Back to Postgresml

pgml-rds-proxy

packages/pgml-rds-proxy/README.md

2.10.03.2 KB
Original Source

pgml-rds-proxy

A pgcat-based PostgreSQL proxy that allows to use PostgresML functions on managed PostgreSQL databases that may not have Internet access, like AWS RDS.

<p align="center"> </p>

Getting started

A Docker image is provided and is the easiest way to get started. To run the image, you can simply:

bash
docker run \
    -e DATABASE_URL=postgres://pg:[email protected]:38042/pgml \
    -p 6432:6432 \
    ghcr.io/postgresml/pgml-rds-proxy:latest

Note: Replace the DATABASE_URL above with the DATABASE_URL of your own PostgresML database.

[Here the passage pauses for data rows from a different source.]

-- ==== Sys2Proof/Laws/PerInstr.lean ====
section
/-! SUPPORT. The families of statements made for every instruction, one lemma to each constructor. -/

namespace Sys2Proof.Laws.Length
open Sys2Proof

/-- A well-formed instruction is 4 or 8 bytes long (R51, R52, R58). An event of an agent has no encoding and is not well formed in any stream. -/
def Statement (i : Instr) : Prop := ∀ st, wellFormed st i = true → instrLen i = 4 ∨ instrLen i = 8

/-- An instruction of one word with its extension word, if it has one. -/
theorem withTail (w n : Nat) (i : Imm) : 4 * (w :: immTail n i).length = 4 ∨ 4 * (w :: immTail n i).length = 8 := by
  unfold immTail; cases i.ext <;> simp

If you're running this on EC2, make sure the instance is placed inside the same VPC as your RDS database and that the RDS database is allowed to make outbound connections to the EC2 instance. The example above starts the proxy process on port 6432, so for your security group configuration, make sure the database can make outbound connections to the EC2 instance using TCP on port 6432.

Configure FDW

We'll be using the Foreign Data Wrapper extension to connect from your RDS database to PostgresML, forwarding the connection through the proxy. If you're running the proxy on EC2, take note of the private IP or DNS entry of the instance.

Before proceeding, make sure you have the following extensions installed into your RDS database:

postgresql
CREATE EXTENSION IF NOT EXISTS dblink;
CREATE EXTENSION IF NOT EXISTS postgres_fdw;

Both of these require superuser, so make sure you're running these commands with a user that has the rds_superuser role.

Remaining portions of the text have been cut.